EXCERPTED DATA —
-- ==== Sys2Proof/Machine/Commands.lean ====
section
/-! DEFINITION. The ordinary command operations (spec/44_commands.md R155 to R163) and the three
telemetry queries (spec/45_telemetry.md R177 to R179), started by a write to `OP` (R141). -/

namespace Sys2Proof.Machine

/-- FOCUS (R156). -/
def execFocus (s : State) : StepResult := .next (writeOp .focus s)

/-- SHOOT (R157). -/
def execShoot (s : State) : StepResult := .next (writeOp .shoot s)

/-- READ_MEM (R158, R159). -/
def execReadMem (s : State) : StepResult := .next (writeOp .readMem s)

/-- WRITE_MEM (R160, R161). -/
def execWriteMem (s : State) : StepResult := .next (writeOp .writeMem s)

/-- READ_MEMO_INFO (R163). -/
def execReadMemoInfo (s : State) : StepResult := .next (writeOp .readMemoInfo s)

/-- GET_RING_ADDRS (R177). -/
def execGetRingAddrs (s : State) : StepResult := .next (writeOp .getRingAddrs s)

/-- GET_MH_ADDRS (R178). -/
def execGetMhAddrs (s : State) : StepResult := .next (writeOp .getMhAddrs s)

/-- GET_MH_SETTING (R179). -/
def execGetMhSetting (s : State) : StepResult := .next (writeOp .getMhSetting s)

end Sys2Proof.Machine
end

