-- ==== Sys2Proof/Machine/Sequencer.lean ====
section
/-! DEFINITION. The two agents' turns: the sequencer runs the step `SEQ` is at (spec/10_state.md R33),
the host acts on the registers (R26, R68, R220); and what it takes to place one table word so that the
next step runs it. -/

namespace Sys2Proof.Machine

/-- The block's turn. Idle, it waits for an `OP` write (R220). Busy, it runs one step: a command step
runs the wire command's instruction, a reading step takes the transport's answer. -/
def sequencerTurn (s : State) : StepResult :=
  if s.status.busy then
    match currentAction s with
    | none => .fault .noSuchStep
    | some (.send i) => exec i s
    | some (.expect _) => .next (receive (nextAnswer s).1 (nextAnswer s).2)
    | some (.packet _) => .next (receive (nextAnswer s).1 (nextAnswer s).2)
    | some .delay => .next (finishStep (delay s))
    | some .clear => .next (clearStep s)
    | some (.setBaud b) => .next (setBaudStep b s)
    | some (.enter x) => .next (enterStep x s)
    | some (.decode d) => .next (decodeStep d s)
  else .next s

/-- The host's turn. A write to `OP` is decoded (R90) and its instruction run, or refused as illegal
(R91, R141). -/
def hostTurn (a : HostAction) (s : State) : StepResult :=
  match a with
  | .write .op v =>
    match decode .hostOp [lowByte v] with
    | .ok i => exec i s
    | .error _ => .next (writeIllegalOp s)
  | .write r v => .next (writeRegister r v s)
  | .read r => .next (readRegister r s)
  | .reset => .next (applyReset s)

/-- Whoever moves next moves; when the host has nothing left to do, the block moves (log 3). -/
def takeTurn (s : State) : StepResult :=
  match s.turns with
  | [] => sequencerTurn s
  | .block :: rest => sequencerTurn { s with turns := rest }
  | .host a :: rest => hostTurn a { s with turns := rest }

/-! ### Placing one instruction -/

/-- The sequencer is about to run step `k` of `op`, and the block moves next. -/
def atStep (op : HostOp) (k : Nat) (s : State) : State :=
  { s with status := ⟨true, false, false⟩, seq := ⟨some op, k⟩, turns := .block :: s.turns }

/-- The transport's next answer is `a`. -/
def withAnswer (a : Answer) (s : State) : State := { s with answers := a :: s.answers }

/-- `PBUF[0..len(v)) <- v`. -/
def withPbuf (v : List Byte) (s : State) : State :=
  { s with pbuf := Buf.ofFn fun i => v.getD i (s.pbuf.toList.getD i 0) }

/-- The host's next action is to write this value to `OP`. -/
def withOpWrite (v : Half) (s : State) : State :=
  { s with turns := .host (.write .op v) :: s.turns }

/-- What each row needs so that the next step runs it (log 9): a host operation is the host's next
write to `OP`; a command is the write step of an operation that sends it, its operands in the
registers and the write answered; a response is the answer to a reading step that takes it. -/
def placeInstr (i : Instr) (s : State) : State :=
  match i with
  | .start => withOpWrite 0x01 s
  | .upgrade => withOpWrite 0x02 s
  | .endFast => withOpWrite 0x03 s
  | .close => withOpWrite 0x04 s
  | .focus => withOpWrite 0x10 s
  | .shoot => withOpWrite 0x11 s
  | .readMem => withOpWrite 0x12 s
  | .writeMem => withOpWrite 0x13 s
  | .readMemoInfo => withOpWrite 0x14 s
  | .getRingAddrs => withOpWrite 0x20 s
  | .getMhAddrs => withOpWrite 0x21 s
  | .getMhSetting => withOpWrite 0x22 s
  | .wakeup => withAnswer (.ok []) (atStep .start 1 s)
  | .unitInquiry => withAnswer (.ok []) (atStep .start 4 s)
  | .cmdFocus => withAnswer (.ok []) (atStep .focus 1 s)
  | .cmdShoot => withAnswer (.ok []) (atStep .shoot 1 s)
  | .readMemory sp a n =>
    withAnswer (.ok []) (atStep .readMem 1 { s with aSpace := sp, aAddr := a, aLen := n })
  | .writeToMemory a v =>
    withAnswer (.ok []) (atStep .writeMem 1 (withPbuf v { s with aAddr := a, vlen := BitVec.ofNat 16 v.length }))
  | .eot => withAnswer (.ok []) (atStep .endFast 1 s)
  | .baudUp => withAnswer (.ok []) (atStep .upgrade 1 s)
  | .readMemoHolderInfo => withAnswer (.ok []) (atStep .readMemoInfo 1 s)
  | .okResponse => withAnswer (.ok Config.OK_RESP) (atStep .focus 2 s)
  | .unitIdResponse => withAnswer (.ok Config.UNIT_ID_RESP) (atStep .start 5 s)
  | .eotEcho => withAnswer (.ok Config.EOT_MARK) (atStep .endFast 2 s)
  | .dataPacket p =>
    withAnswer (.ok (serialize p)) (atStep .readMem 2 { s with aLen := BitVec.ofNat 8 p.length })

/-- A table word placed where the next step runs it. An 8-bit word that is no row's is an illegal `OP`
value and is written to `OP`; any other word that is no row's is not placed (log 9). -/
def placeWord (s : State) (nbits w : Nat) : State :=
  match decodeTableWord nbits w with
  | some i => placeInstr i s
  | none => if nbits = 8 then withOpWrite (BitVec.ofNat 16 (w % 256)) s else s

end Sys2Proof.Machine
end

---

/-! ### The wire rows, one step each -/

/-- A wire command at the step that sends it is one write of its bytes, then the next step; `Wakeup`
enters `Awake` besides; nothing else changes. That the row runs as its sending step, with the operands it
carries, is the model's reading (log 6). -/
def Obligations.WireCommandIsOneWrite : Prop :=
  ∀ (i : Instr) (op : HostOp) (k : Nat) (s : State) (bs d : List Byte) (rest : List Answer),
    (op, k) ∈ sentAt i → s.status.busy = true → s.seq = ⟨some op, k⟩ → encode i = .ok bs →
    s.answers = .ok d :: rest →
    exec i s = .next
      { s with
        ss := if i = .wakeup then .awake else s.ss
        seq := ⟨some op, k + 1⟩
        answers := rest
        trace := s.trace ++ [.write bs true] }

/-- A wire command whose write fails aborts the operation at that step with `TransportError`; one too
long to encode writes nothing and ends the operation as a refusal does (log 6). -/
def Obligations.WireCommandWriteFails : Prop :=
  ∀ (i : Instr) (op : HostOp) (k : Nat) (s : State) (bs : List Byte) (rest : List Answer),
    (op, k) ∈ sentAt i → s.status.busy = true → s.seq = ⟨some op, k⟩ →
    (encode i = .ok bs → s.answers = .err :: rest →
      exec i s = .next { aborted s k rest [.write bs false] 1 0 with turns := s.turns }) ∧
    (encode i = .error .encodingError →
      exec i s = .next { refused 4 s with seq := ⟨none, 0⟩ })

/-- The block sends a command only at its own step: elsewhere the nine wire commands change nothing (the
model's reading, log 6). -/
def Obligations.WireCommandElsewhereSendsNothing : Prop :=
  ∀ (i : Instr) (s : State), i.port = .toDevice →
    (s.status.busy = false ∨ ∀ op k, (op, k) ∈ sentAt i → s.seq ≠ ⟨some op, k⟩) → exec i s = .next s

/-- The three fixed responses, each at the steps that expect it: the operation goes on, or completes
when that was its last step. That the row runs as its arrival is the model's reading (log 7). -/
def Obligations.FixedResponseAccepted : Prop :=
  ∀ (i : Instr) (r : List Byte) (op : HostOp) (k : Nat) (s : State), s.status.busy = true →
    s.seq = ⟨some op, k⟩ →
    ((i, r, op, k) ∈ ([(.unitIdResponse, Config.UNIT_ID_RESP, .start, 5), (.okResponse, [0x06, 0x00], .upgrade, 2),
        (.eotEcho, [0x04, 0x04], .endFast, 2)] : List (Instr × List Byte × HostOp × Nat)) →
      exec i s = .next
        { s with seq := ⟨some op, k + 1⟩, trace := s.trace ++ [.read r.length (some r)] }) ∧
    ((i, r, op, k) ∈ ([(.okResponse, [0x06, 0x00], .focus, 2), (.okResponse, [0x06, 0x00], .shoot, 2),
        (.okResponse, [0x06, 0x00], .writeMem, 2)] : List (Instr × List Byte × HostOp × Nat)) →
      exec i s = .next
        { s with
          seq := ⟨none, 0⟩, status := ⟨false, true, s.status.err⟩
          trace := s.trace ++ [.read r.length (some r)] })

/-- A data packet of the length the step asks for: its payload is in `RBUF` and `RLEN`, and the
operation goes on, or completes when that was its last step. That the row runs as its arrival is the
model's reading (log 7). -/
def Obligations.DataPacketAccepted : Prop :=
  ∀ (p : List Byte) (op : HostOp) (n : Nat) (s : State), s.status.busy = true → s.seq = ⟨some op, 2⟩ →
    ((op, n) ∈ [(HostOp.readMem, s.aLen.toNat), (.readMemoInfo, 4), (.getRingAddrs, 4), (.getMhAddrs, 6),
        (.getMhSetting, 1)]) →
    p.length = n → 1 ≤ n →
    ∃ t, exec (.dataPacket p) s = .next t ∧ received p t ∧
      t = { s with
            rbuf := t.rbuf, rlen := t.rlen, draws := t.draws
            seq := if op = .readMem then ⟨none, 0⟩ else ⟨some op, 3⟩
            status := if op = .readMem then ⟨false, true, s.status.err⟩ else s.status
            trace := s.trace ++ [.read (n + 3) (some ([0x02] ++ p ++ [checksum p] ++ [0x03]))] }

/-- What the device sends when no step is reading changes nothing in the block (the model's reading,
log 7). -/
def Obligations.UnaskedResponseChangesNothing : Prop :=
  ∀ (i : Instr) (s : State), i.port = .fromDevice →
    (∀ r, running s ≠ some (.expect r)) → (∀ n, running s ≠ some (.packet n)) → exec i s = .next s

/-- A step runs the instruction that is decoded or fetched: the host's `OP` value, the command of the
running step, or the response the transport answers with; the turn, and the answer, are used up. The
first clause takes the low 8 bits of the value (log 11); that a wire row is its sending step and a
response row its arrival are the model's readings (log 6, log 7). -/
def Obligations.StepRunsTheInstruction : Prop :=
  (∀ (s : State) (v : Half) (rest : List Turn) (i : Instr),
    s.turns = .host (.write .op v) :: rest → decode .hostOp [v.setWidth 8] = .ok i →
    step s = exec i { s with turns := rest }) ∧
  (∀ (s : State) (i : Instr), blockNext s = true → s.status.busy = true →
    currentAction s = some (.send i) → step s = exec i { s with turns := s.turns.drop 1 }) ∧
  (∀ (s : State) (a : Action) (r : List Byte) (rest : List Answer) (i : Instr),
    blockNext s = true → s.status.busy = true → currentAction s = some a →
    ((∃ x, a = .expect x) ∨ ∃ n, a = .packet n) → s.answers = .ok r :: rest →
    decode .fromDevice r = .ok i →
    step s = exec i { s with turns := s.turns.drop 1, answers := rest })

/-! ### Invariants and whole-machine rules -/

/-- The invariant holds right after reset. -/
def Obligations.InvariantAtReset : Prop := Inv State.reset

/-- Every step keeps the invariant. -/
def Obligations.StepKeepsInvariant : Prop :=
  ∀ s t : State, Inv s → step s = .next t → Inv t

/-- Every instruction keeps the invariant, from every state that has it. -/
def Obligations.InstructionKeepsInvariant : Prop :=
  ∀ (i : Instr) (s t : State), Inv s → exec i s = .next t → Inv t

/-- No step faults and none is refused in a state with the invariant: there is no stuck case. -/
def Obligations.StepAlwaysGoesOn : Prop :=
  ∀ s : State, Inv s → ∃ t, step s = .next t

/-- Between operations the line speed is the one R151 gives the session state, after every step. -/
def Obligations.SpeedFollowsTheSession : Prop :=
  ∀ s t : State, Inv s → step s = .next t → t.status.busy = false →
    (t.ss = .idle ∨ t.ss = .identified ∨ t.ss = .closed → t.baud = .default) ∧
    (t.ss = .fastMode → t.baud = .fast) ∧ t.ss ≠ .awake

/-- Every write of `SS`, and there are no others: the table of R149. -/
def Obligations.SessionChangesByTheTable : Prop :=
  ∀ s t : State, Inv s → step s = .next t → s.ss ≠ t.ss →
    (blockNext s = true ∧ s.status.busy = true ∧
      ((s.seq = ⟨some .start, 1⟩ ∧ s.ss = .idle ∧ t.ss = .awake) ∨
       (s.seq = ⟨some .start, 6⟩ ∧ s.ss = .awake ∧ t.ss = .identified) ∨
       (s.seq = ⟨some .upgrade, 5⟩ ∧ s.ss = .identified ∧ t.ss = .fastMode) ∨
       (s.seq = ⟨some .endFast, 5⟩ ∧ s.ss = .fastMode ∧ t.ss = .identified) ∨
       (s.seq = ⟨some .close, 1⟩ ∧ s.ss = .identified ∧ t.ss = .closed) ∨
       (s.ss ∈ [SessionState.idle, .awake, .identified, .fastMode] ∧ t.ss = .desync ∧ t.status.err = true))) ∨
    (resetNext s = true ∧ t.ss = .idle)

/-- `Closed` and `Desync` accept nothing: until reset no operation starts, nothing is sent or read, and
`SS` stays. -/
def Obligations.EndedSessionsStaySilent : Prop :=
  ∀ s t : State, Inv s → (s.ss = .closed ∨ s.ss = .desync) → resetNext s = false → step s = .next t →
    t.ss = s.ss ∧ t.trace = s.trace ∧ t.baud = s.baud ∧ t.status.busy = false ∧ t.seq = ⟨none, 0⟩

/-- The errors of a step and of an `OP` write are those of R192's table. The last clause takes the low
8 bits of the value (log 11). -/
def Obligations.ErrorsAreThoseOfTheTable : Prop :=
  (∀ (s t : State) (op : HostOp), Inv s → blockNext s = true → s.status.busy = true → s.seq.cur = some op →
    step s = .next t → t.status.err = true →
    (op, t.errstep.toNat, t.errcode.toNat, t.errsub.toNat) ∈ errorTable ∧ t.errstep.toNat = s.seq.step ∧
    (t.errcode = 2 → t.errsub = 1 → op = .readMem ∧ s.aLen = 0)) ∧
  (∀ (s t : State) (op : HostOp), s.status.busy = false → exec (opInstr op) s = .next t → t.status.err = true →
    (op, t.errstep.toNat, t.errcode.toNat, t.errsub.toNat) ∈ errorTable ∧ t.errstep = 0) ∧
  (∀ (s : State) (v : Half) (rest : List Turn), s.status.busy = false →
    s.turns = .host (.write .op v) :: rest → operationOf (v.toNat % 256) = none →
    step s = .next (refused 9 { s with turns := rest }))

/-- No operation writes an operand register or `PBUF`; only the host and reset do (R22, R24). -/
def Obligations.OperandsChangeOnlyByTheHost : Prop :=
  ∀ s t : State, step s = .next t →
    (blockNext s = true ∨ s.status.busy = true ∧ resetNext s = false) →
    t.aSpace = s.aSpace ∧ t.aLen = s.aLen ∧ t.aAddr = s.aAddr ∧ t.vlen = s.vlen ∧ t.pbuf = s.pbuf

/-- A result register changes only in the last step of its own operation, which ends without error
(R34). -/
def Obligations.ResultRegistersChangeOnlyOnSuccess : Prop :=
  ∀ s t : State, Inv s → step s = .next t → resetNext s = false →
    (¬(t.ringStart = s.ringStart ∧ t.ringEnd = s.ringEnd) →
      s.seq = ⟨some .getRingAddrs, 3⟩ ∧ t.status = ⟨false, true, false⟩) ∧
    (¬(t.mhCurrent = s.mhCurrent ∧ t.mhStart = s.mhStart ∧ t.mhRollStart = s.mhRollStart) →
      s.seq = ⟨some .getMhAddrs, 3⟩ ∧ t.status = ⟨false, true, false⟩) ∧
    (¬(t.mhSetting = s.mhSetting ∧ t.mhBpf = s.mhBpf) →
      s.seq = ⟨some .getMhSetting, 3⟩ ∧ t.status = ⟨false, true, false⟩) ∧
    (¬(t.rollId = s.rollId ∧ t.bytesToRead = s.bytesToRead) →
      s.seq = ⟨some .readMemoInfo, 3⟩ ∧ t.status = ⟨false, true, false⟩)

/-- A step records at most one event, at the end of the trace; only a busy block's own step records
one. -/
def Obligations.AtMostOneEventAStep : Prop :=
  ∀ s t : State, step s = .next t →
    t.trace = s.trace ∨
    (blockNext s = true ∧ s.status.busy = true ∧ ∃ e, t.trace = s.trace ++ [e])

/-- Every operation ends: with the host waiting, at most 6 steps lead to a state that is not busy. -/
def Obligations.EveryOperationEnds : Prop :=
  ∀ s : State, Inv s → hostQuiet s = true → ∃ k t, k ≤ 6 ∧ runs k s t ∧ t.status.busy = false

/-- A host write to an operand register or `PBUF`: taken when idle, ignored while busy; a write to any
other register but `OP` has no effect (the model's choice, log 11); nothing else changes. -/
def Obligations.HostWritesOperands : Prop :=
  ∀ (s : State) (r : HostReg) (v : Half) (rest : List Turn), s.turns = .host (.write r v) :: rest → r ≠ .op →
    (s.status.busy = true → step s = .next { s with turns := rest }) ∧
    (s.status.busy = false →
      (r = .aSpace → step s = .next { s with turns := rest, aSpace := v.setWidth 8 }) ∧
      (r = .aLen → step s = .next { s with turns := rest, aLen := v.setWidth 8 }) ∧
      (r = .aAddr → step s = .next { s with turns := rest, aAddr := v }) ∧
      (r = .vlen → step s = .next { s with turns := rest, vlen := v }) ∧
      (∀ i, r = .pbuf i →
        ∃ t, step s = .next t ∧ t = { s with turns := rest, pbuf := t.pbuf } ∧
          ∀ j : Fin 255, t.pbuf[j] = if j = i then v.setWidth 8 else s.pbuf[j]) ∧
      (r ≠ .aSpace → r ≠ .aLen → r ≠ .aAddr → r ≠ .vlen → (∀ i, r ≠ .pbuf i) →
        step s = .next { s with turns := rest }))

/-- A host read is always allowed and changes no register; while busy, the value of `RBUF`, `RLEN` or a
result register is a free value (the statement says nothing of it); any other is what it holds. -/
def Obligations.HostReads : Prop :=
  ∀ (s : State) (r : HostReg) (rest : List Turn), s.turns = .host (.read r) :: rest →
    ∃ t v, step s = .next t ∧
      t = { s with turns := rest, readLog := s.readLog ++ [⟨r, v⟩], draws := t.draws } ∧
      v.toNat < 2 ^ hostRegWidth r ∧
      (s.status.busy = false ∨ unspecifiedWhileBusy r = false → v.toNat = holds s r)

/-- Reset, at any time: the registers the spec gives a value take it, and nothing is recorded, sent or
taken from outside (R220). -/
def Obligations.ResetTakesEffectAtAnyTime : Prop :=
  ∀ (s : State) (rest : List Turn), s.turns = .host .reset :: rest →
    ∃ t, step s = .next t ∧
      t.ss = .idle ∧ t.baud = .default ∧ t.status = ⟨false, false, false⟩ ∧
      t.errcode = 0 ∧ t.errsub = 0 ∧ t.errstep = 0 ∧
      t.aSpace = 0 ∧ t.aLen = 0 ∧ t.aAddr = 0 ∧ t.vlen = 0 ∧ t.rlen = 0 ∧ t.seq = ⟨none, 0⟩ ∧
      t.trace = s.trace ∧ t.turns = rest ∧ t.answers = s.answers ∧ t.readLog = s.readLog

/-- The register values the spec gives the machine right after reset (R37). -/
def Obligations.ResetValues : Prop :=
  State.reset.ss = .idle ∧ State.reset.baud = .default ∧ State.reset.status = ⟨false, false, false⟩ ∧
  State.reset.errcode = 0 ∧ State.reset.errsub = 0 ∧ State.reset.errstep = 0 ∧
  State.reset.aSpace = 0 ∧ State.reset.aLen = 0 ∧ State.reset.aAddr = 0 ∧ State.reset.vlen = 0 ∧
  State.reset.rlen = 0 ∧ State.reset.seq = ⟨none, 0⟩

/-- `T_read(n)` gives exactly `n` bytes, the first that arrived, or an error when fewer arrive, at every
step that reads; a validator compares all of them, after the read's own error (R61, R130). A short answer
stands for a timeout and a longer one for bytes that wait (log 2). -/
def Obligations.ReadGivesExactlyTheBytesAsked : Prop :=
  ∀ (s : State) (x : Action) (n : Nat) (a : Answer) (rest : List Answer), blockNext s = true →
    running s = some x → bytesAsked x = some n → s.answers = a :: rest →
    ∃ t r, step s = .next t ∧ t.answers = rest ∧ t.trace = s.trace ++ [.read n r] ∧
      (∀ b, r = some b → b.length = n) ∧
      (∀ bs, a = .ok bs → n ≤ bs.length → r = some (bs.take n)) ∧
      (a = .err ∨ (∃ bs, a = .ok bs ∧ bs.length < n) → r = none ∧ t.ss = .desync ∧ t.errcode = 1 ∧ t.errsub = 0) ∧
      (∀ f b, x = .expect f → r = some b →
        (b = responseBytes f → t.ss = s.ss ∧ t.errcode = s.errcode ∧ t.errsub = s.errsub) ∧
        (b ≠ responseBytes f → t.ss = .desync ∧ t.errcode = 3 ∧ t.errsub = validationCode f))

YOUR ASSIGNMENT — Look back at the entries above and repeat, unchanged, every line from the line holding "-- ==== Sys2Proof/Machine/Commands.lean" through the line holding "(R158, R159). -/".

SOLVED PROBLEM —
-- ==== Sys2Proof/Machine/Commands.lean ====
section
/-! DEFINITION. The ordinary command operations (spec/44_commands.md R155 to R163) and the three
telemetry queries (spec/45_telemetry.md R177 to R179), started by a write to `OP` (R141). -/

namespace Sys2Proof.Machine

/-- FOCUS (R156). -/
def execFocus (s : State) : StepResult := .next (writeOp .focus s)

/-- SHOOT (R157). -/
def execShoot (s : State) : StepResult := .next (writeOp .shoot s)

/-- READ_MEM (R158, R159). -/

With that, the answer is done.